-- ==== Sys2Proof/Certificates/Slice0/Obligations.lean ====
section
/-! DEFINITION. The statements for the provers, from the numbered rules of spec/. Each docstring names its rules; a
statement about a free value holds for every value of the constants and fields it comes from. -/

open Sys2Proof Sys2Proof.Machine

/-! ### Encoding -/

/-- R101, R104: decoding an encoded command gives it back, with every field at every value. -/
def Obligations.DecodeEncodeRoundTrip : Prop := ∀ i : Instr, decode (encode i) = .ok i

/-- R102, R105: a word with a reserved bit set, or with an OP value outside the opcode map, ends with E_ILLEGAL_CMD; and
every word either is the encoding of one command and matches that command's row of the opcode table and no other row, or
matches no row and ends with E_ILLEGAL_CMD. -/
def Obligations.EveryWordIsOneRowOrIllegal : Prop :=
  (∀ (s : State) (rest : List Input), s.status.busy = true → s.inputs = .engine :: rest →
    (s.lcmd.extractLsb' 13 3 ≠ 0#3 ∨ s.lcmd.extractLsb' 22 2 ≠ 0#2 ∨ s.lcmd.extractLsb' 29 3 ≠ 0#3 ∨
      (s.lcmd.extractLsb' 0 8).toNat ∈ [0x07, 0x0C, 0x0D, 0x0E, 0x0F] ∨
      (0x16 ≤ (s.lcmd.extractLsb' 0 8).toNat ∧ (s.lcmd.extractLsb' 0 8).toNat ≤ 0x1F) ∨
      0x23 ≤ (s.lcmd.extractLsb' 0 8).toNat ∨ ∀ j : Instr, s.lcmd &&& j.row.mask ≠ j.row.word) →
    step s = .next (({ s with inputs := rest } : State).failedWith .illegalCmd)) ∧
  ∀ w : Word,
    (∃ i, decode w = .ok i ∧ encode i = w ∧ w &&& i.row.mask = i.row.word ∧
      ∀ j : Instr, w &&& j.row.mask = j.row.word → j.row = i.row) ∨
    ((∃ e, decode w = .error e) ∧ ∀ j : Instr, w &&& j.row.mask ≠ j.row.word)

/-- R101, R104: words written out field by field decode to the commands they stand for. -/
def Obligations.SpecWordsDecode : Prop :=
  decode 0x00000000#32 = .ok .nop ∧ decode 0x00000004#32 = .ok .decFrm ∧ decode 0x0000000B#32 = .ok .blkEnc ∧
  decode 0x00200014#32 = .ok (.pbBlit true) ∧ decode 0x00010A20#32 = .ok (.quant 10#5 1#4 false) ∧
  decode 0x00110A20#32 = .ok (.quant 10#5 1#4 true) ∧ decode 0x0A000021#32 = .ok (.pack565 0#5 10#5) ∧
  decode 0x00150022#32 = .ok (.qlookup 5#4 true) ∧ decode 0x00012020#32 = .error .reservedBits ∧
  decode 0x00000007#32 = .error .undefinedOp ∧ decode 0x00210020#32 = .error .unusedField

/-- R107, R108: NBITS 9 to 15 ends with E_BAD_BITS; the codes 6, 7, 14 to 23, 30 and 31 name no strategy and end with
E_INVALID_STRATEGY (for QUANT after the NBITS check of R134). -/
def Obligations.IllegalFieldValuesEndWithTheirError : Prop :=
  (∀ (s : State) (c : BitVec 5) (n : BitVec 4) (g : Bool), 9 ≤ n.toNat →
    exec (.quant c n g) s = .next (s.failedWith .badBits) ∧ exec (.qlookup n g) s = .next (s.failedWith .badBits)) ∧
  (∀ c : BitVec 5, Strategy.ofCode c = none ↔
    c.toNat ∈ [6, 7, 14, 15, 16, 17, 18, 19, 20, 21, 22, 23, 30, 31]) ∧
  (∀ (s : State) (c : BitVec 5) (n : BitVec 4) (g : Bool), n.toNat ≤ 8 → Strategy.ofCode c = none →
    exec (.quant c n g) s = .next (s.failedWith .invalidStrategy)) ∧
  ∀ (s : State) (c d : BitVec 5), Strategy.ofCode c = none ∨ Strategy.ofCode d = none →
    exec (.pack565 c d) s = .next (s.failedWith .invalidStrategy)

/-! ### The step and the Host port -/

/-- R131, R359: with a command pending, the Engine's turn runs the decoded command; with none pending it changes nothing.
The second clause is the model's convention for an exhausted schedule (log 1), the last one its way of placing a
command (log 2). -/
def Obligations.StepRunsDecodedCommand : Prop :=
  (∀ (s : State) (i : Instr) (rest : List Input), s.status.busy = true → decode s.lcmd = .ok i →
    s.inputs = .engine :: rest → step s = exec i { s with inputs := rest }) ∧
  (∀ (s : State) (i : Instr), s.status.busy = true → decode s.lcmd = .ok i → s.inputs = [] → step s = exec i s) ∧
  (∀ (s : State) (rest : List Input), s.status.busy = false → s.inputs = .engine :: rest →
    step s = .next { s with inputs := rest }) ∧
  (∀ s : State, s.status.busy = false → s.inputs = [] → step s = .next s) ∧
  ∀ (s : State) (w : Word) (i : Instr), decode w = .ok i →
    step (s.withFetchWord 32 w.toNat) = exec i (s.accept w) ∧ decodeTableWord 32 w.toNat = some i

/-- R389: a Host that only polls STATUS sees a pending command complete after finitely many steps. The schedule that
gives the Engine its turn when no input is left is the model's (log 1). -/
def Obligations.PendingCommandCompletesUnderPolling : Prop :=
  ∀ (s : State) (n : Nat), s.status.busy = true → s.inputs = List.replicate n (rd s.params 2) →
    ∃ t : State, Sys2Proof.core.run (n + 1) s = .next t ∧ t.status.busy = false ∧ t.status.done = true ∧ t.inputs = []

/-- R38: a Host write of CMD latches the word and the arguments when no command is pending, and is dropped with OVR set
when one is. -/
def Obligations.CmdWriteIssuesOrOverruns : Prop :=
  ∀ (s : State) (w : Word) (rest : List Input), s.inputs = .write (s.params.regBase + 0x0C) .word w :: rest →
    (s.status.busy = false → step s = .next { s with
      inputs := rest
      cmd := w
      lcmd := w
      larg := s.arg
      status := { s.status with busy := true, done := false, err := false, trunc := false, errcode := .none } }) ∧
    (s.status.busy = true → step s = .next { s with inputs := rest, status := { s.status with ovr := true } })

### Instructions for the task
Show each line of the material that includes the string "failedWith" by copying it.

### The answer
    step s = .next (({ s with inputs := rest } : State).failedWith .illegalCmd)) ∧
    exec (.quant c n g) s = .next (s.failedWith .badBits) ∧ exec (.qlookup n g) s = .next (s.failedWith .badBits)) ∧
    exec (.quant c n g) s = .next (s.failedWith .invalidStrategy)) ∧
    exec (.pack565 c d) s = .next (s.failedWith .invalidStrategy)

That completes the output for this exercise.